Singularity Station
Page 7
CHAPTER 7
“Excuse me, sir,” said the robotic controller of the station. “Commander Buchanan.” Buchanan held his breath. He had seen it. The great leprous blotch made by the uncanny wave emissions from the vast rotating core of the Singularity was now forming into the patterns he had observed three years before.
“A direct sighting, Commander,” the robot insisted. “The Singularity.” The profound gap in the cosmos waiting for the unwary. He watched for almost an hour. At last, the ship trembled.
“Commander Buchanan, the tug has released the station. We are now beginning independent flight.”
“Yes.”
Buchanan watched the tug begin its endless voyage; another drifting hulk that would finish in the interior of some remote star. Then he stared again at the Singularity.

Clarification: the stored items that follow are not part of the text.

-- ==== Sys2Proof/Machine/Remote.lean ====
section
/-! DEFINITION. WRITE streams, acknowledgements, appends, remote memory, remote bank writes and atomics by message, and
the stall watch (R107, R108, R210, R214 to R220, R308 to R311, R464 to R466). -/

namespace Sys2Proof.Machine

open Sys2Proof

/-! ### Requests to other modules (R464, R465) -/

-- Assumption log 64 (DEDUCED).
/-- What a status other than OK does to the firing step of the requester (R464). -/
def State.statusEffect (s : State) (p site status a src : Nat) : State :=
  match status with
  | 0 => s
  | 1 => s.ueAbort p a
  | 2 => s.plateDefect p site 6
  | 3 => s.abortRun p Status.creditViolation (BitVec.ofNat 64 (site % 8192 + src % 4096 * 2 ^ 16))
  | 4 => s.plateDefect p site 6
  | _ => s.abortRun p Status.epoch (BitVec.ofNat 64 (s.epoch p))

/-- Takes the request that a response answers out of the partition's list. -/
def State.takeReq (s : State) (p typ src txn : Nat) : State × Option Request :=
  let x := s.part p
  let is : Request → Bool := fun r => r.typ == typ && r.dst == src && r.txn == txn
  (s.setPart p { x with reqs := x.reqs.filter (fun r => !is r) }, x.reqs.find? is)

/-- A request with the next transaction number leaves for another module. -/
def State.sendReq (s : State) (p typ dst site eng info : Nat) (body : List Byte) : State :=
  let txn := s.txn
  let t := s.fresh.sendStep p typ dst false txn body
  let x := t.part p
  t.setPart p { x with reqs := x.reqs ++ [⟨dst, txn, typ, site, eng, info⟩] }

/-! ### Atomic requests (R219, R220, R466) -/

/-- A memory unit of a partition by site number. -/
def State.ownMu (s : State) (p site : Nat) : Bool := isMu site && s.ownerOf site == some p

-- Assumption log 62 (DEDUCED).
/-- A word stored in the atomic aperture is one atomic request: performed here, or sent to its module (R466). None where
the home bank's queue is full. -/
def State.atomicWord (s : State) (h : Hatch) (pos : Nat) (x : Line) : Option State :=
  let n := x.toNat
  let target := n % 4096
  let addr := n / 2 ^ 16 % 2 ^ 64
  let op := n / 2 ^ 80 % 256
  let a := n / 2 ^ 128 % 2 ^ 64
  let b := n / 2 ^ 192 % 2 ^ 64
  let txn := s.txn
  let e := s.engine h.site h.eng
  let posted : State := s.setEngine h.site h.eng { e with posted := e.posted ++ [⟨3, addr, [], txn, pos⟩] }
  if target ≠ s.coord h.part then
    some (posted.sendReq h.part 0x16 target h.site h.eng addr
      (leBytes 8 addr ++ leBytes 1 op ++ List.replicate 7 0 ++ leBytes 8 a ++ leBytes 8 b))
  else if !addr.testBit 63 || !s.ownMu h.part (bitsOf addr 32 20) || decide (op > 7) then
    some ((s.plateDefect h.part h.site 6).storedAt h pos)
  else posted.fresh.queueAtom (bitsOf addr 32 20) ⟨op, bitsOf addr 19 0 % 786432, a, b, 3, h.site, h.eng, txn, 0, false, 0⟩

/-! ### WRITE streams (R210, R214) -/

/-- The position of an operand: the one at or above the lowest unwritten position with the low 16 bits of its
iteration. -/
def writePos (low iter : Nat) : Nat := low + (iter + 65536 - low % 65536) % 65536

/-- Words of an operand leave through a remote window as BANK_WR, one credit each, as far as the credits go; the engine keeps the
rest (R216). -/
def State.remoteWords (s : State) (h : Hatch) (pos : Nat) (ws : List (Nat × Line)) : State :=
  let m := (s.site h.site).mu
  let c := m.credits.getD h.d.window 0
  let k := min c ws.length
  let e := s.engine h.site h.eng
  let rest := ws.drop k
  let keep : Option BankOp :=
    if rest.isEmpty then none else some ⟨true, pos, ⟨0, false, 0, []⟩, rest.map (fun w => (w.1, some w.2))⟩
  if k = 0 then s.setEngine h.site h.eng { e with bank := keep }
  else
    let a := (ws.head?.map (·.1)).getD 0
    let data := (ws.take k).map (·.2)
    let t := s.setMu h.site { m with credits := m.credits.set h.d.window (c - k) }
    let t := t.setEngine h.site h.eng { e with bank := keep, posted := e.posted ++ [⟨2, a, data, t.txn, pos⟩] }
    t.sendReq h.part 0x14 (tabGet (fun _ => 0) (s.site h.site).front.rwin h.d.window % 4096) h.site h.eng h.d.window
      (leBytes 8 (2 ^ 63 + a / 2 ^ 14 % 2 ^ 13 * 2 ^ 20 + a % 2 ^ 14 * 64) ++ leBytes (64 * k) (wordsNat data))

/-- The words that an engine still has to send through its remote window go on (R216). -/
def State.remoteMore (s : State) (h : Hatch) : State :=
  match (s.engine h.site h.eng).bank with
  | some b =>
    if h.d.mode = 1 ∧ h.d.space = 2 ∧ (s.site h.site).mu.credits.getD h.d.window 0 ≠ 0 then
      (s.remoteWords h b.pos (b.words.map (fun w => (w.1, w.2.getD 0)))).progressBy h.part h.site 0
    else s
  | none => s

-- Assumption log 62 (DEDUCED).
/-- Stores the words of an operand at its address by SPACE; none where the stream has to wait. A REMOTE stream reaches the bank
aperture where BASE names it (R203). -/
def State.storeOp (s : State) (h : Hatch) (pos addr : Nat) (ws : Words) : Option State :=
  let e := s.engine h.site h.eng
  if h.d.space = 0 then
    let l := ws.zipIdx.map (fun w => (addr + w.2, some w.1))
    let t := s.setEngine h.site h.eng { e with bank := some ⟨true, pos, ⟨0, false, 0, []⟩, l⟩ }
    some (t.setMu h.site { (t.site h.site).mu with reqs := (t.site h.site).mu.reqs ++ bankReqs h l })
  else if h.d.space = 1 then
    match s.place h.part (addr * 64) with
    | .atomic => match ws with
      | [x] => s.atomicWord h pos x
      | _ => ws.foldlM (fun t x => t.atomicWord h pos x) s
    | .coll off => some (((ws.zipIdx.foldl (fun t w => t.collWrite h.part h.site (off + 64 * w.2) w.1) s)).storedAt h pos)
    | _ => some (s.setEngine h.site h.eng { e with posted := e.posted ++ [⟨0, addr * 64, ws, 0, pos⟩] })
  else if bitOf e.base 37 then
    if (s.site h.site).mu.credits.getD h.d.window 0 = 0 then none
    else some (s.remoteWords h pos (ws.zipIdx.map (fun w => (addr + w.2, w.1))))
  else
    let t := s.setEngine h.site h.eng { e with posted := e.posted ++ [⟨1, addr * 64, ws, s.txn, pos⟩] }
    some (t.sendReq h.part 0x12 (tabGet (fun _ => 0) (s.site h.site).front.rwin h.d.window % 4096) h.site h.eng h.d.window
      (leBytes 8 (addr * 64) ++ leBytes (64 * ws.length) (wordsNat ws)))

-- Assumption log 61 (DEDUCED), 202 (DEDUCED), 203 (DESIGN CHOICE).
/-- WRITE_STREAM_OPERAND: a WRITE stream takes the operand at the head of its slot and stores it at the position that its
iteration gives; other contexts and positions beyond the nest are orphans, and a wrong length is a mismatch (R210). The
waits of its iterations come first (R214). What becomes of an operand beyond the current pass of a persistent stream the manual leaves open
(R210 speaks of the last position of the nest): the model holds it in its slot until the next pass. -/
def execWriteStreamOperand (site e : Nat) (s : State) : Host.Outcome State Fault Refusal :=
  match s.hatch site e with
  | none => .next s
  | some h =>
    let slot := h.d.port - 4
    let s := s.remoteMore h
    let x := s.engine site e
    match headOperand ((s.site site).su.outFifo slot) with
    | none => .next s
    | some (o, rest) =>
      if h.d.mode ≠ 1 ∨ x.bank.isSome ∨ x.ended then .next s
      else
        let took : State → State := fun t =>
          (t.setSu site ((t.site site).su.take slot rest)).progressBy h.part site (xfersOf o).length
        if tagCtx o.tag ≠ h.d.context then .next ((took s).orphan h.part site)
        else if o.eos then .next (((took s).setEngine site e { x with ended := true }).endWrite h)
        else
          let pos := writePos x.low (tagIter o.tag)
          let total := passTotal h.cs
          if pos ≥ x.before + total then
            (if h.d.persist && decide (0 < total) then .next s else .next ((took s).orphan h.part site))
          else match s.syncWait h pos with
            | (t, false) => .next t
            | (t, true) =>
              let n := h.d.len
              let addr := nestAddr h.d x.base (nestIx h.cs (pos - x.before))
              match t.storeOp h pos addr (fitWords n o.words) with
              | none => .next t
              | some u =>
                let u := took u
                .next (if o.words.length = n then u else
                  (u.trace h.part site 1 0x18 (slot % 4 * 2 ^ 14 + bit01 (decide (n < o.words.length)) * 2 ^ 16)).plateDefect
                    h.part site 4)

/-- The append unit writes bytes at a partition address; fewer than a line it first merges into the line that it reads, whose
uncorrectable codeword fails the step (R200, R370, R372). -/
def State.mergeWrite (s : State) (p site a : Nat) (bs : List Byte) : State :=
  if a % 64 = 0 ∧ bs.length % 64 = 0 then (s.writePart p site a bs).1
  else
    let line := a / 64 * 64
    let r := s.readPart p site 0 1 line
    match r.2.ue with
    | some c => r.1.ueAbort p c
    | none => (r.1.writePart p site line (r.2.data.take (a % 64) ++ bs ++ r.2.data.drop (a % 64 + bs.length))).1

/-- HBM accepts the oldest write of the append unit; with the last one of an operand its slot counts as written (R304, R308). -/
def State.appendLanded (s : State) (p site : Nat) (w : AppendWrite) (rest : List AppendWrite) : State :=
  let t := (s.setMu site { (s.site site).mu with appends := rest }).mergeWrite p site w.addr w.data
  let t := match (t.part p).firing, w.key with
    | some x, some k => t.setPart p { t.part p with firing := some { x with landed := x.landed ++ [k] } }
    | _, _ => t
  (t.progressBy p site 0).muRest p site

-- Assumption log 58 (DEDUCED), 179 (DEDUCED).
/-- HBM_WRITE_ACKNOWLEDGE: HBM accepts the oldest posted write of an engine, or for number 4 the oldest one of the
append unit, which then counts for the drain (R228, R308). A page-tile that is out and a memory link that is down keep it waiting
(R30, R429). -/
def execHbmWriteAcknowledge (site e : Nat) (s : State) : Host.Outcome State Fault Refusal :=
  if e = 4 then
    match s.worksFor site, (s.site site).mu.appends with
    | some p, w :: t => if s.linked p site 1 w.addr then .next (s.appendLanded p site w t) else .next s
    | _, _ => .next s
  else match s.hatch site e with
    | none => .next s
    | some h =>
      let x := s.engine site e
      match x.posted.find? (fun w => w.kind == 0) with
      | none => .next s
      | some w =>
        if !s.reachable h.part site w.data.length w.addr then .next s
        else
          let left := x.posted.erase w
          let t := s.setEngine site e { x with posted := left }
          let r := t.writePart h.part site w.addr (leBytes (64 * w.data.length) (wordsNat w.data))
          if h.d.mode = 2 then .next ((r.1.progressBy h.part site 0).queueSend h)
          else .next (((if left.any (fun v => v.pos == w.pos) then r.1 else r.1.storedAt h w.pos).progressBy h.part site 0).endWrite h)

/-! ### Appends (R308, R311) -/

/-- The append site's unit: the site is one of the front plate's APPEND_SITES (R308). -/
def State.isAppendSite (s : State) (p site : Nat) : Bool :=
  match (s.part p).front with
  | some pl => match s.resident pl.edition with
    | some e => (e.appendSites pl.plate).contains site
    | none => false
  | none => false

/-- What an append writes in its page: the data words, and the two scale bytes of its slot in an MX page (R297). -/
def State.appendWrites (s : State) (p page fmt kv r slots key : Nat) (ws : Words) : List AppendWrite :=
  let half := s.poolAddr p page + 32768 * kv
  let n := pageWords fmt
  let a := half + 64 * (r * n)
  let data := leBytes (64 * n) (wordsNat (ws.take n))
  if fmt ≥ 5 then [⟨a, data, none⟩, ⟨half + 64 * (32 * slots) + 2 * r, leBytes 2 (ws.getD n 0).toNat, some key⟩]
  else [⟨a, data, some key⟩]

The station would soon be his.
Inside the shocked, pain-filled head of Maran, ideas flared and were instantaneously put into action. He was aware that he was working at a low level of efficiency. The drugs that had revived his body, and the electrical discharges that had smashed through his nervous system, had blotted out whole areas of memory and intellect. Maran knew he was using the dying remnants of his powers instinctively. The first blinding shock of returning consciousness had nearly killed him. There had been nothing he could do to prepare for it. No barrier could save him from it. The robots would have known if he had kept back the least shred of consciousness. Automatons they might be, but they were superbly designed. Not until the Enforcement Service ship was way out from Center could the delay-circuit be activated. And when it began its work, when low-grade systems whispered to more sophisticated circuitry, the result was inevitable. Pain, terrible pain. Confusion. Mind-blinding agonies. Perhaps the total dislocation of his faculties. At best, a limited hold on perhaps a quarter of the intellect that had so nearly solved the ultimate mystery. Instinct would have to serve.
It did.
Maran’s actions would one day be analyzed in wonder by relays of cyberneticists. There would be fierce controversy over precisely what he accomplished during the first few minutes. Symposia would annually dissect what was known of his subversion of the machines; how remote and unimportant systems were crossed with vital cycles so that the higher control robots would withhold decisions. Maran himself could not have explained.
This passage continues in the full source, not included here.